- DATA RECORDS -

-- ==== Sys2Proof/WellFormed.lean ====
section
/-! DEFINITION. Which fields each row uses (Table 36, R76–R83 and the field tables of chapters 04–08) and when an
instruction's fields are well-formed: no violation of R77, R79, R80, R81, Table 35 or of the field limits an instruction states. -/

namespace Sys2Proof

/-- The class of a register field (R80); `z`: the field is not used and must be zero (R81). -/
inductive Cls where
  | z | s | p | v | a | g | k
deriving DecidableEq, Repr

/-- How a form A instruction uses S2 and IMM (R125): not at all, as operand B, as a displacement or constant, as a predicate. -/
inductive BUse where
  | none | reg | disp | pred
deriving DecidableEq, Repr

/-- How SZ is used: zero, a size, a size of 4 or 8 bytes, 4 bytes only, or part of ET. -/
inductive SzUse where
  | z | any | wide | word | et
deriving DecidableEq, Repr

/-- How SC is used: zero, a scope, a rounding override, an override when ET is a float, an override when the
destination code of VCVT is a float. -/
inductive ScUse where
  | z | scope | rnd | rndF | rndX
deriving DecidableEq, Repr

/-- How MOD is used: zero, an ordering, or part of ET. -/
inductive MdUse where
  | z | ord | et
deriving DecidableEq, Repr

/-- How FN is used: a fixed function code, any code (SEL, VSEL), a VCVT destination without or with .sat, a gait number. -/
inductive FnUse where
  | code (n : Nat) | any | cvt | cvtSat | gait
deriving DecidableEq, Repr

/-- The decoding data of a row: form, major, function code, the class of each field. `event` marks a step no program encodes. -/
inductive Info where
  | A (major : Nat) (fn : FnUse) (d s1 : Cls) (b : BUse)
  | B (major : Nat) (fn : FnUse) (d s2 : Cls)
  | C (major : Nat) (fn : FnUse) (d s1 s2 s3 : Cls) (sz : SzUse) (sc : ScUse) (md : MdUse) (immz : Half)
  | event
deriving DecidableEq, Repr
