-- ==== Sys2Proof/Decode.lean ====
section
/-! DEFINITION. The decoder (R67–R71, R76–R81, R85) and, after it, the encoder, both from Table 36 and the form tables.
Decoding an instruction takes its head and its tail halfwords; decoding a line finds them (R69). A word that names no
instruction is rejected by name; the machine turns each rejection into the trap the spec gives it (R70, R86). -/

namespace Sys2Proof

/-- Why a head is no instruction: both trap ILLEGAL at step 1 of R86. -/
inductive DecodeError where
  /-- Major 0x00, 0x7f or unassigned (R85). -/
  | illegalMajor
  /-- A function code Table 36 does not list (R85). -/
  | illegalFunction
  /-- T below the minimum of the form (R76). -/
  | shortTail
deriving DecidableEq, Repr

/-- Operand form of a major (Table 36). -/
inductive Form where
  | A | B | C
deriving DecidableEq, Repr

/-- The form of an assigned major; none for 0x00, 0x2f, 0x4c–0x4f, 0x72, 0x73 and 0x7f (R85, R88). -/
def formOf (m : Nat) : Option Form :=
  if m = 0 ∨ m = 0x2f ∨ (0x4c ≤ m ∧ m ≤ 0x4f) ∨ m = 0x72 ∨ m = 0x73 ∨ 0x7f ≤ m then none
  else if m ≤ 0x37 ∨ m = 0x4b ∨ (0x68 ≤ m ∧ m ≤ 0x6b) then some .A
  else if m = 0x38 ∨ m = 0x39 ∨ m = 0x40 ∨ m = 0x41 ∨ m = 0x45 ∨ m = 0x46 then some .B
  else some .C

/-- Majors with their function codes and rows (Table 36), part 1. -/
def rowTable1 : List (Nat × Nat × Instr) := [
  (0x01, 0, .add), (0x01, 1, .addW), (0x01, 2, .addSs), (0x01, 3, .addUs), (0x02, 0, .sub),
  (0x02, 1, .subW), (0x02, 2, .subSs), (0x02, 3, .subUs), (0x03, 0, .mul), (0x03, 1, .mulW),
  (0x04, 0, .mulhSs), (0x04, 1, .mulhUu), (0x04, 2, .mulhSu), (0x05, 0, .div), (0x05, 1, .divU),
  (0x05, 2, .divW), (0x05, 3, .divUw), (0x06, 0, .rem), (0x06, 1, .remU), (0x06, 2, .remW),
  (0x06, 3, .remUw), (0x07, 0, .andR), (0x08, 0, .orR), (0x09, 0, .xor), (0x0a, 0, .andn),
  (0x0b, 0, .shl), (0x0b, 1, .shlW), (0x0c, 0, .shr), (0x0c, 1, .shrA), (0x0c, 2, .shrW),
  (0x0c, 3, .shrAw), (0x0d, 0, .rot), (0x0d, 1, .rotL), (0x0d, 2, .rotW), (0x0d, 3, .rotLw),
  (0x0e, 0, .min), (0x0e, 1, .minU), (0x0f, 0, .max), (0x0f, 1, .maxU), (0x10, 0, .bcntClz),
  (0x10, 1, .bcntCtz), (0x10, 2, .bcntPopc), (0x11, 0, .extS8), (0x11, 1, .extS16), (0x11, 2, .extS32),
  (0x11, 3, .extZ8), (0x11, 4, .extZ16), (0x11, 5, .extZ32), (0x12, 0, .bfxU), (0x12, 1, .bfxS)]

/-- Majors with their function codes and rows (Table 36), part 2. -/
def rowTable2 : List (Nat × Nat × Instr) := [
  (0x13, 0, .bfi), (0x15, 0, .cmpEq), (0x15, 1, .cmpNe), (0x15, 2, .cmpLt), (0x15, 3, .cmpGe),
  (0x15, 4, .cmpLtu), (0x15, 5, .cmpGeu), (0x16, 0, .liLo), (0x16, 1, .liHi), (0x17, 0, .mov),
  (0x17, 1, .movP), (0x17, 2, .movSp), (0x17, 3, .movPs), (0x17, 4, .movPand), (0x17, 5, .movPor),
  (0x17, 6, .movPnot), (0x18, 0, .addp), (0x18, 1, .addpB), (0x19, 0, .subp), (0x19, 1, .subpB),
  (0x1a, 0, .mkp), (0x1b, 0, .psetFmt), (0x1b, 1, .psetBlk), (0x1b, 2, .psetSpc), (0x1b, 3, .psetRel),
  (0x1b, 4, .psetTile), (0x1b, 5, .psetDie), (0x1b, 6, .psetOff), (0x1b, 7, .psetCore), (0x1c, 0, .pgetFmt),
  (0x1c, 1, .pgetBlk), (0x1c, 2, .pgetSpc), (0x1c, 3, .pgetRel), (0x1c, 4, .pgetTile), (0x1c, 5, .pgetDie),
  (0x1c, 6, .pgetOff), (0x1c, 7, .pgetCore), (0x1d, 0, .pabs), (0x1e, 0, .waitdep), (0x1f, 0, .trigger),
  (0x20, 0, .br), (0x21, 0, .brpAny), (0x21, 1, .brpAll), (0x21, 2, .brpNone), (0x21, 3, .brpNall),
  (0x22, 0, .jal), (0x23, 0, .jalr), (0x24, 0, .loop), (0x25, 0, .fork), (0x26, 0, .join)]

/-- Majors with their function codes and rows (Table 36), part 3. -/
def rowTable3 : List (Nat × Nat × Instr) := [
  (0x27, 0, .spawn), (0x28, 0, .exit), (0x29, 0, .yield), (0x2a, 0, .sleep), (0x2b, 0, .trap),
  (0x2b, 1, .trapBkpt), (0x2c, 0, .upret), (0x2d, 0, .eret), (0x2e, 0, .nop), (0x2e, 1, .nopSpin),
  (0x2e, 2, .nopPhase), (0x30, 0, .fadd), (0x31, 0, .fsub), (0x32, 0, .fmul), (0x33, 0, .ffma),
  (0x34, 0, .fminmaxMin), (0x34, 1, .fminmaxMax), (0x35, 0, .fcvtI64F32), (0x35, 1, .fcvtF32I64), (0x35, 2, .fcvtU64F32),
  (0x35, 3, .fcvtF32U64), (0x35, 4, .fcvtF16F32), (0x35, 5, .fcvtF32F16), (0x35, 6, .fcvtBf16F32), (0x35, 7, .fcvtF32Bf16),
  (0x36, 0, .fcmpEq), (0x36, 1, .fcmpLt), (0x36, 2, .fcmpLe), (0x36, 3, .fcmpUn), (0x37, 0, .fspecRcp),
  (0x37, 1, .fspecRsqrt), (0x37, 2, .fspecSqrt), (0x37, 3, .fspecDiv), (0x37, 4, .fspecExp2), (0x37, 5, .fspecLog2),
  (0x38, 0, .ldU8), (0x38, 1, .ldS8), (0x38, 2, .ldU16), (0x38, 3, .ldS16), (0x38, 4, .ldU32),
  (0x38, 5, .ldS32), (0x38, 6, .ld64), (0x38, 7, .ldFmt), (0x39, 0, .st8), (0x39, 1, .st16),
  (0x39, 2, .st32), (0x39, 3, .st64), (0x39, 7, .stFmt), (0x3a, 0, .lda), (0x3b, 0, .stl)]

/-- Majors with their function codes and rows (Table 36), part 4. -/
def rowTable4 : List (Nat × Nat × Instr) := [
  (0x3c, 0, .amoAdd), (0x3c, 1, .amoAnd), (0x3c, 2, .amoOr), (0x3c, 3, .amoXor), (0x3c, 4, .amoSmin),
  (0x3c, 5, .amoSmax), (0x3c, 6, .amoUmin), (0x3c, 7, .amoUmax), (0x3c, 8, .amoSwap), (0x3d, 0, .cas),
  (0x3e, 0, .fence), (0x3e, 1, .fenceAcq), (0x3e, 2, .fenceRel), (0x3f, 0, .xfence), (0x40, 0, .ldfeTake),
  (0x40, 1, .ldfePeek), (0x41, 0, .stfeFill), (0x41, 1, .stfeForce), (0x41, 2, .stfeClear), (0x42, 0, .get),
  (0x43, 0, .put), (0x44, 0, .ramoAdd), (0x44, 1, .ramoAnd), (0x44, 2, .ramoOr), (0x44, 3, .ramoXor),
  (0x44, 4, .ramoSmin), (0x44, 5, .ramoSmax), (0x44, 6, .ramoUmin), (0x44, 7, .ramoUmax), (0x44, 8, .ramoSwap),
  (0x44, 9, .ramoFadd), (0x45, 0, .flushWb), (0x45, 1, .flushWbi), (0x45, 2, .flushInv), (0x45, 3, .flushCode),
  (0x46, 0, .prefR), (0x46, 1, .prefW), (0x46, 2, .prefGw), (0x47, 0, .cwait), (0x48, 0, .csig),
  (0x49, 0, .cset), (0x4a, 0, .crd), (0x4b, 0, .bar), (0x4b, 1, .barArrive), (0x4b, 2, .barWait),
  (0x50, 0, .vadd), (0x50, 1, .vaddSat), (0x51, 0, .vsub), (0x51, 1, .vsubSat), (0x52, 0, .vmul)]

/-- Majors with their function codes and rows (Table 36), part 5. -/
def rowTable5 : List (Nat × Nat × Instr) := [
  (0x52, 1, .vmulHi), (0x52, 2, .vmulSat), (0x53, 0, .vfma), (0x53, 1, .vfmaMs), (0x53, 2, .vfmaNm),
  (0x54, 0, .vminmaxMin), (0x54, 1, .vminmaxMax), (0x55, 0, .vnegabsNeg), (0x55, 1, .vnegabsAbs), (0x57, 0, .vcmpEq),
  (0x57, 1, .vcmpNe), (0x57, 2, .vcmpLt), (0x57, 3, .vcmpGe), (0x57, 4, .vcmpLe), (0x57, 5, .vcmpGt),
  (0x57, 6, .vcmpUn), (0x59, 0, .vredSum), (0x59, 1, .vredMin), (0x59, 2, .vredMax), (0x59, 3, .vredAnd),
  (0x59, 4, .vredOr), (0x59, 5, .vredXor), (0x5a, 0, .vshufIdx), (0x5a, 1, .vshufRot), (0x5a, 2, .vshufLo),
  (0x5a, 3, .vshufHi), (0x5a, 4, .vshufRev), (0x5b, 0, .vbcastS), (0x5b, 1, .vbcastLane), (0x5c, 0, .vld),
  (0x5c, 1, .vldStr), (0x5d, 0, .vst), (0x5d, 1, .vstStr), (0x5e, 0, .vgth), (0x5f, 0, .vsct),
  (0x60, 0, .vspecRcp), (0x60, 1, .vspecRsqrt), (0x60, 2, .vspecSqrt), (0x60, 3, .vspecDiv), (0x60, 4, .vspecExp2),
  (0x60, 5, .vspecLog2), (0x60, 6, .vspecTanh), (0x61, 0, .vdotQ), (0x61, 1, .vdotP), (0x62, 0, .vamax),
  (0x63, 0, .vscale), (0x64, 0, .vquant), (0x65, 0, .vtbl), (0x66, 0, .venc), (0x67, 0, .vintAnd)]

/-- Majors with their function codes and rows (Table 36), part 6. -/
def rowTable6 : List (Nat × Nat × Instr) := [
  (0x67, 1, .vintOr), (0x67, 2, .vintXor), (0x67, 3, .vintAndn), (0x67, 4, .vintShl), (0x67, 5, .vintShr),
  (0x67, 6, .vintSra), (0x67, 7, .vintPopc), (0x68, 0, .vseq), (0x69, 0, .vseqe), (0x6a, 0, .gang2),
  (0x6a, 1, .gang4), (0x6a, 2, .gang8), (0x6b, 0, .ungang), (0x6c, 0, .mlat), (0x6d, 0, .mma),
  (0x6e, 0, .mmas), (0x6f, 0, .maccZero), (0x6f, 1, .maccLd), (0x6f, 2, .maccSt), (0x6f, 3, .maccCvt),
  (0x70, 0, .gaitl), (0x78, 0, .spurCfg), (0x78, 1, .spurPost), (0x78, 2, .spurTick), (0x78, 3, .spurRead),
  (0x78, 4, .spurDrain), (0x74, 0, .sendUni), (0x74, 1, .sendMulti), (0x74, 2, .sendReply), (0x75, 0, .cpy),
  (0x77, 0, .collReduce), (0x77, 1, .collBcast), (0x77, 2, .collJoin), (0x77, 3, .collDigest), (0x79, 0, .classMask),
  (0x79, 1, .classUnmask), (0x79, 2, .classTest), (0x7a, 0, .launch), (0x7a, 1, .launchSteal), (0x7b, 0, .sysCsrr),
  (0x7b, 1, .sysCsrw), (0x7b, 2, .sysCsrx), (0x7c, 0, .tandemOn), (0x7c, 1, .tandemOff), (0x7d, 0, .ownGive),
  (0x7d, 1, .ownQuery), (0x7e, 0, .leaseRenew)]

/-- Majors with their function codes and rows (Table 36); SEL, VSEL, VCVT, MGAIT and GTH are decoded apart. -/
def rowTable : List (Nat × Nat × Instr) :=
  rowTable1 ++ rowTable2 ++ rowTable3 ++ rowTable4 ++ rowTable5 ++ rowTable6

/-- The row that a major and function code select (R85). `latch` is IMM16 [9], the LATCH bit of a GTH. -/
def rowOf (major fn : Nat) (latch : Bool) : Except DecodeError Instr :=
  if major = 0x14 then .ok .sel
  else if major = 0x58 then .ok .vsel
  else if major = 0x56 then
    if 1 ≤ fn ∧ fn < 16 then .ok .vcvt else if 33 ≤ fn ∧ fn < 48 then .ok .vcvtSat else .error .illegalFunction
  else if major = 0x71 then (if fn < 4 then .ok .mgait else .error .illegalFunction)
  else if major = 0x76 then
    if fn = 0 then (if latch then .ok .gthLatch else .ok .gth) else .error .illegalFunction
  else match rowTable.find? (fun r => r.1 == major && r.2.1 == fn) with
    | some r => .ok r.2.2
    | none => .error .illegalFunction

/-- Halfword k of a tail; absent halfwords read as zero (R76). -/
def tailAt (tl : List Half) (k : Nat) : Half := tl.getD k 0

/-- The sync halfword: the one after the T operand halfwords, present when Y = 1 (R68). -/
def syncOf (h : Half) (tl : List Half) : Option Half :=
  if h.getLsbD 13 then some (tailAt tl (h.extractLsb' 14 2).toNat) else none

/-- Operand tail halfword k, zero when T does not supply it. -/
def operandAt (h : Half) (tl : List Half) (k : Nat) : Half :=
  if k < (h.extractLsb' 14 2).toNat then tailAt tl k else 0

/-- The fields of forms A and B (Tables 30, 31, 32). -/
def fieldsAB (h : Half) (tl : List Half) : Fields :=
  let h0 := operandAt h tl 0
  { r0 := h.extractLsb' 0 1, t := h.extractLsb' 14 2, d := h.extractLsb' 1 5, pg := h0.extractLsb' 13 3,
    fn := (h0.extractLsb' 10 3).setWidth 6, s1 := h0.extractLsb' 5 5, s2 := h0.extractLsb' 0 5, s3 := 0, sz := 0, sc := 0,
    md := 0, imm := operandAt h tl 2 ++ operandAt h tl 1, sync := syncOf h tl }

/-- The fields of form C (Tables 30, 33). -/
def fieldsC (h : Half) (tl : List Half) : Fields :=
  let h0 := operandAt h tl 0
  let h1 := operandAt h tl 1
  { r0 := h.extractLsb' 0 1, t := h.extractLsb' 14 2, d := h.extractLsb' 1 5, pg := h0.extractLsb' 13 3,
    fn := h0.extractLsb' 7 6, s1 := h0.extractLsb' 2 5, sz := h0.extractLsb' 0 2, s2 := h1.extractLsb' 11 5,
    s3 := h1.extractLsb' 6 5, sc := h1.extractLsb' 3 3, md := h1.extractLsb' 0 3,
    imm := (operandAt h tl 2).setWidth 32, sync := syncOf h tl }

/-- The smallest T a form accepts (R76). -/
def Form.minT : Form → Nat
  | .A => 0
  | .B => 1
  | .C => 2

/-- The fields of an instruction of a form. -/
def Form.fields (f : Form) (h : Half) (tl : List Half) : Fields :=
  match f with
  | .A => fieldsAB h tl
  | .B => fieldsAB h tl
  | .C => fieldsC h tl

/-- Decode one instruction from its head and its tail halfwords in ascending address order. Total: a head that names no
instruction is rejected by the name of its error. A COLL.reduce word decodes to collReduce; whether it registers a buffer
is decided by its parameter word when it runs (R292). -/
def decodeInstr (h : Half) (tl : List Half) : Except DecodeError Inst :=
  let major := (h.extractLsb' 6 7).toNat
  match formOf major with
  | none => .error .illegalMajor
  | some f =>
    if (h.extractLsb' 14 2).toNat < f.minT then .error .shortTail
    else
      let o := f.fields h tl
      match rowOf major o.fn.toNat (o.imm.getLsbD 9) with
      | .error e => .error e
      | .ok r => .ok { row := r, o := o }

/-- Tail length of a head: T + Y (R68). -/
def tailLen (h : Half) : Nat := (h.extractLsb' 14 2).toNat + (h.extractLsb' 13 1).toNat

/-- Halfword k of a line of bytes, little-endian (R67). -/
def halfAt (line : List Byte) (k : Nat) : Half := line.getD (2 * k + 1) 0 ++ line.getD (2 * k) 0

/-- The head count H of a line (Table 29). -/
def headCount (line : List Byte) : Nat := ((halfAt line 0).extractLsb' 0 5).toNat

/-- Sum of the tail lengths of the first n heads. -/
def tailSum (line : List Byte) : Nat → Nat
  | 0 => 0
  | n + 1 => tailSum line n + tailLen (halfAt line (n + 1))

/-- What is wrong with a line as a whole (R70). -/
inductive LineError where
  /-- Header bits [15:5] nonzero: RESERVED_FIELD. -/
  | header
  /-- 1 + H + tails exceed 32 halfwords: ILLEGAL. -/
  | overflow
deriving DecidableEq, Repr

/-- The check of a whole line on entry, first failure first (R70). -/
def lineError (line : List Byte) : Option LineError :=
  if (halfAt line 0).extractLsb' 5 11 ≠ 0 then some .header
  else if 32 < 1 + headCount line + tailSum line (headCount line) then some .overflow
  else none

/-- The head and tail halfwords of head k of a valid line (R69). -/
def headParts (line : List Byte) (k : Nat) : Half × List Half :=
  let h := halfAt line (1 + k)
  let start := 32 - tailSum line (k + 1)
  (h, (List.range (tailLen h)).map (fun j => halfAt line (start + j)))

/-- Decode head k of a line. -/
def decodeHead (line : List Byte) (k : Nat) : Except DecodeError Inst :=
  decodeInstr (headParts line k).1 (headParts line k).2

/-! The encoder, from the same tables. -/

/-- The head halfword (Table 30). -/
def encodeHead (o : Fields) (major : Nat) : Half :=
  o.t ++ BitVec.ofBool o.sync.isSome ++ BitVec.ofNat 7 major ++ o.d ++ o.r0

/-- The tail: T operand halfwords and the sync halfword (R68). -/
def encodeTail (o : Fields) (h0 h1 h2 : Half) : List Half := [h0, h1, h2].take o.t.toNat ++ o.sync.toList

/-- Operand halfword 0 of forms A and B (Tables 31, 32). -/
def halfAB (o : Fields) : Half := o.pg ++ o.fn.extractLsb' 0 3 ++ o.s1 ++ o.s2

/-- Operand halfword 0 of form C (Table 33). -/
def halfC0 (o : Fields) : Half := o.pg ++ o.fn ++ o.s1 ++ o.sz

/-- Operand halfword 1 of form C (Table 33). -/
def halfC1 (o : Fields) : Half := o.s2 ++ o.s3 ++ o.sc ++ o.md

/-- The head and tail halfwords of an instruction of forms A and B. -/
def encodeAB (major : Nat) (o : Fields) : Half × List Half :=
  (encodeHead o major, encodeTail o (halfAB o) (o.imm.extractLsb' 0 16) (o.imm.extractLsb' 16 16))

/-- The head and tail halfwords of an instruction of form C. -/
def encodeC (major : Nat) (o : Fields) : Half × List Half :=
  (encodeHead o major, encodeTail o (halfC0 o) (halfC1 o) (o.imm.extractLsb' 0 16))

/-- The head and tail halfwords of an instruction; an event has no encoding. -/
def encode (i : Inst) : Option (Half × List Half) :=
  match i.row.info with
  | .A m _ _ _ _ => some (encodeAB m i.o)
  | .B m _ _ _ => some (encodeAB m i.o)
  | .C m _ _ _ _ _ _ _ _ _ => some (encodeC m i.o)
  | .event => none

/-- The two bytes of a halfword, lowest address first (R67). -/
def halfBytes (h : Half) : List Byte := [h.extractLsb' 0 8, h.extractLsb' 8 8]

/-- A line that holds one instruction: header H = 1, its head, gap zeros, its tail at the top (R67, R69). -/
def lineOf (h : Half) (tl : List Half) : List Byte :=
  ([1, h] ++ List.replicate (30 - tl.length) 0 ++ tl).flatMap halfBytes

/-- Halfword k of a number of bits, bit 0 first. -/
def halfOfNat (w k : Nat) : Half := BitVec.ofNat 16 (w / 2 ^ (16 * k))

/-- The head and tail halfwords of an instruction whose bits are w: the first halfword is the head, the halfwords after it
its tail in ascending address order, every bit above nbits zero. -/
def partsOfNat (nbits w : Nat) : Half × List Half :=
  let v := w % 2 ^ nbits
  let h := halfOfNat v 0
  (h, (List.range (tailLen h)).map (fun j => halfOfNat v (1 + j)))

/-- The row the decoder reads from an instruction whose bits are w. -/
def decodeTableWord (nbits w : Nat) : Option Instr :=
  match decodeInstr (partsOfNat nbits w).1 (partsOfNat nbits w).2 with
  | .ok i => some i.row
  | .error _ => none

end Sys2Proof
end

- WHAT TO DO -
Looking at the data above, write out exactly the lines that start at the one containing "row := r, o" and end at the one containing "if (halfAt line"; include both and nothing beyond.

- TASK RESULT -
      | .ok r => .ok { row := r, o := o }

/-- Tail length of a head: T + Y (R68). -/
def tailLen (h : Half) : Nat := (h.extractLsb' 14 2).toNat + (h.extractLsb' 13 1).toNat

/-- Halfword k of a line of bytes, little-endian (R67). -/
def halfAt (line : List Byte) (k : Nat) : Half := line.getD (2 * k + 1) 0 ++ line.getD (2 * k) 0

/-- The head count H of a line (Table 29). -/
def headCount (line : List Byte) : Nat := ((halfAt line 0).extractLsb' 0 5).toNat

/-- Sum of the tail lengths of the first n heads. -/
def tailSum (line : List Byte) : Nat → Nat
  | 0 => 0
  | n + 1 => tailSum line n + tailLen (halfAt line (n + 1))

/-- What is wrong with a line as a whole (R70). -/
inductive LineError where
  /-- Header bits [15:5] nonzero: RESERVED_FIELD. -/
  | header
  /-- 1 + H + tails exceed 32 halfwords: ILLEGAL. -/
  | overflow
deriving DecidableEq, Repr

/-- The check of a whole line on entry, first failure first (R70). -/
def lineError (line : List Byte) : Option LineError :=
  if (halfAt line 0).extractLsb' 5 11 ≠ 0 then some .header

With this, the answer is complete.